-- ==== Sys2Proof/Laws/State.lean ====
section
/-!
SUPPORT. One lemma per field per update of the state, the module and the management plane, true by definition: later proofs
never unfold a record update.
-/

namespace Sys2Proof.Machine

@[simp] theorem State.setPending_sys (s : State) (q : List Instr) : ({ s with pending := q } : State).sys = s.sys := rfl
@[simp] theorem State.setPending_pending (s : State) (q : List Instr) : ({ s with pending := q } : State).pending = q := rfl
@[simp] theorem State.setSys_sys (s : State) (x : Module) : ({ s with sys := x } : State).sys = x := rfl
@[simp] theorem State.setSys_pending (s : State) (x : Module) : ({ s with sys := x } : State).pending = s.pending := rfl

@[simp] theorem onSys_next (f : Module → Module) (s : State) : onSys f s = .next { s with sys := f s.sys } := rfl

@[simp] theorem onData_ts (f : Data → Data) (x : Module) : (onData f x).ts = x.ts := rfl
@[simp] theorem onData_sf (f : Data → Data) (x : Module) : (onData f x).sf = x.sf := rfl
@[simp] theorem onData_data (f : Data → Data) (x : Module) : (onData f x).data = f x.data := rfl
@[simp] theorem onData_mgmt (f : Data → Data) (x : Module) : (onData f x).mgmt = x.mgmt := rfl
@[simp] theorem onData_sill (f : Data → Data) (x : Module) : (onData f x).sill = x.sill := rfl

@[simp] theorem onCtrl_ts (f : Ctrl → Ctrl) (x : Module) : (onCtrl f x).ts = x.ts := rfl
@[simp] theorem onCtrl_sf (f : Ctrl → Ctrl) (x : Module) : (onCtrl f x).sf = x.sf := rfl
@[simp] theorem onCtrl_data (f : Ctrl → Ctrl) (x : Module) : (onCtrl f x).data = x.data := rfl
@[simp] theorem onCtrl_mgmt (f : Ctrl → Ctrl) (x : Module) : (onCtrl f x).mgmt = x.mgmt := rfl
@[simp] theorem onCtrl_sill (f : Ctrl → Ctrl) (x : Module) : (onCtrl f x).sill = x.sill := rfl

@[simp] theorem onMgmt_ts (f : Mgmt → Mgmt) (x : Module) : (onMgmt f x).ts = x.ts := rfl
@[simp] theorem onMgmt_sf (f : Mgmt → Mgmt) (x : Module) : (onMgmt f x).sf = x.sf := rfl
@[simp] theorem onMgmt_data (f : Mgmt → Mgmt) (x : Module) : (onMgmt f x).data = x.data := rfl
@[simp] theorem onMgmt_mgmt (f : Mgmt → Mgmt) (x : Module) : (onMgmt f x).mgmt = f x.mgmt := rfl
@[simp] theorem onMgmt_sill (f : Mgmt → Mgmt) (x : Module) : (onMgmt f x).sill = x.sill := rfl

@[simp] theorem onSill_ts (f : Sill → Sill) (x : Module) : (onSill f x).ts = x.ts := rfl
@[simp] theorem onSill_sf (f : Sill → Sill) (x : Module) : (onSill f x).sf = x.sf := rfl
@[simp] theorem onSill_data (f : Sill → Sill) (x : Module) : (onSill f x).data = x.data := rfl
@[simp] theorem onSill_mgmt (f : Sill → Sill) (x : Module) : (onSill f x).mgmt = x.mgmt := rfl
@[simp] theorem onSill_sill (f : Sill → Sill) (x : Module) : (onSill f x).sill = f x.sill := rfl

@[simp] theorem editJoints_ts (f : Joints → Joints) (x : Module) : (editJoints f x).ts = x.ts := rfl
@[simp] theorem editJoints_sf (f : Joints → Joints) (x : Module) : (editJoints f x).sf = x.sf := rfl
@[simp] theorem editJoints_data (f : Joints → Joints) (x : Module) : (editJoints f x).data = x.data := rfl
@[simp] theorem editJoints_sill (f : Joints → Joints) (x : Module) : (editJoints f x).sill = x.sill := rfl
@[simp] theorem editJoints_run (f : Joints → Joints) (x : Module) :
    (editJoints f x).mgmt.run = x.mgmt.run := rfl
@[simp] theorem editJoints_active (f : Joints → Joints) (x : Module) :
    (editJoints f x).mgmt.active = x.mgmt.active := rfl
@[simp] theorem editJoints_pairs (f : Joints → Joints) (x : Module) :
    (editJoints f x).mgmt.pairs = x.mgmt.pairs := rfl
@[simp] theorem editJoints_mismatches (f : Joints → Joints) (x : Module) :
    (editJoints f x).mgmt.mismatches = x.mgmt.mismatches := rfl
@[simp] theorem editJoints_clocks (f : Joints → Joints) (x : Module) :
    (editJoints f x).mgmt.clocks = x.mgmt.clocks := rfl
@[simp] theorem editJoints_module (f : Joints → Joints) (x : Module) :
    (editJoints f x).mgmt.module = x.mgmt.module := rfl
@[simp] theorem editJoints_frame (f : Joints → Joints) (x : Module) :
    (editJoints f x).mgmt.frame = x.mgmt.frame := rfl
@[simp] theorem editJoints_dict (f : Joints → Joints) (x : Module) :
    (editJoints f x).mgmt.dict = x.mgmt.dict := rfl
@[simp] theorem editJoints_settings (f : Joints → Joints) (x : Module) :
    (editJoints f x).mgmt.settings = x.mgmt.settings := rfl
@[simp] theorem editJoints_records (f : Joints → Joints) (x : Module) :
    (editJoints f x).mgmt.records = x.mgmt.records := rfl
@[simp] theorem editJoints_settingsDirty (f : Joints → Joints) (x : Module) :
    (editJoints f x).mgmt.settingsDirty = x.mgmt.settingsDirty := rfl
@[simp] theorem editJoints_recordsDirty (f : Joints → Joints) (x : Module) :
    (editJoints f x).mgmt.recordsDirty = x.mgmt.recordsDirty := rfl
@[simp] theorem editJoints_stackTrims (f : Joints → Joints) (x : Module) :
    (editJoints f x).mgmt.stackTrims = x.mgmt.stackTrims := rfl
@[simp] theorem editJoints_opticalTrims (f : Joints → Joints) (x : Module) :
    (editJoints f x).mgmt.opticalTrims = x.mgmt.opticalTrims := rfl
@[simp] theorem editJoints_stackFailed (f : Joints → Joints) (x : Module) :
    (editJoints f x).mgmt.stackFailed = x.mgmt.stackFailed := rfl
@[simp] theorem editJoints_coldNext (f : Joints → Joints) (x : Module) :
    (editJoints f x).mgmt.coldNext = x.mgmt.coldNext := rfl
@[simp] theorem editJoints_journal (f : Joints → Joints) (x : Module) :
    (editJoints f x).mgmt.journal = x.mgmt.journal := rfl
@[simp] theorem editJoints_jNext (f : Joints → Joints) (x : Module) :
    (editJoints f x).mgmt.jNext = x.mgmt.jNext := rfl
@[simp] theorem editJoints_jHeld (f : Joints → Joints) (x : Module) :
    (editJoints f x).mgmt.jHeld = x.mgmt.jHeld := rfl
@[simp] theorem editJoints_eventSeq (f : Joints → Joints) (x : Module) :
    (editJoints f x).mgmt.eventSeq = x.mgmt.eventSeq := rfl
@[simp] theorem editJoints_start (f : Joints → Joints) (x : Module) :
    (editJoints f x).mgmt.start = x.mgmt.start := rfl
@[simp] theorem editJoints_startDue (f : Joints → Joints) (x : Module) :
    (editJoints f x).mgmt.startDue = x.mgmt.startDue := rfl
@[simp] theorem editJoints_orderAt (f : Joints → Joints) (x : Module) :
    (editJoints f x).mgmt.orderAt = x.mgmt.orderAt := rfl
@[simp] theorem editJoints_service (f : Joints → Joints) (x : Module) :
    (editJoints f x).mgmt.service = x.mgmt.service := rfl
@[simp] theorem editJoints_joints (f : Joints → Joints) (x : Module) :
    (editJoints f x).mgmt.joints = f x.mgmt.joints := rfl
@[simp] theorem editJoints_power (f : Joints → Joints) (x : Module) :
    (editJoints f x).mgmt.power = x.mgmt.power := rfl
@[simp] theorem editJoints_cool (f : Joints → Joints) (x : Module) :
    (editJoints f x).mgmt.cool = x.mgmt.cool := rfl
@[simp] theorem editJoints_act (f : Joints → Joints) (x : Module) :
    (editJoints f x).mgmt.act = x.mgmt.act := rfl
@[simp] theorem editJoints_bus (f : Joints → Joints) (x : Module) :
    (editJoints f x).mgmt.bus = x.mgmt.bus := rfl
————
_ASSIGNMENT_. From the entries above, return exactly the line containing "(editJoints f x).mgmt.settingsDirty", the line containing "theorem editJoints_opticalTrims (f", and all lines between, and nothing else.

_RESULT BELOW_.
    (editJoints f x).mgmt.settingsDirty = x.mgmt.settingsDirty := rfl
@[simp] theorem editJoints_recordsDirty (f : Joints → Joints) (x : Module) :
    (editJoints f x).mgmt.recordsDirty = x.mgmt.recordsDirty := rfl
@[simp] theorem editJoints_stackTrims (f : Joints → Joints) (x : Module) :
    (editJoints f x).mgmt.stackTrims = x.mgmt.stackTrims := rfl
@[simp] theorem editJoints_opticalTrims (f : Joints → Joints) (x : Module) :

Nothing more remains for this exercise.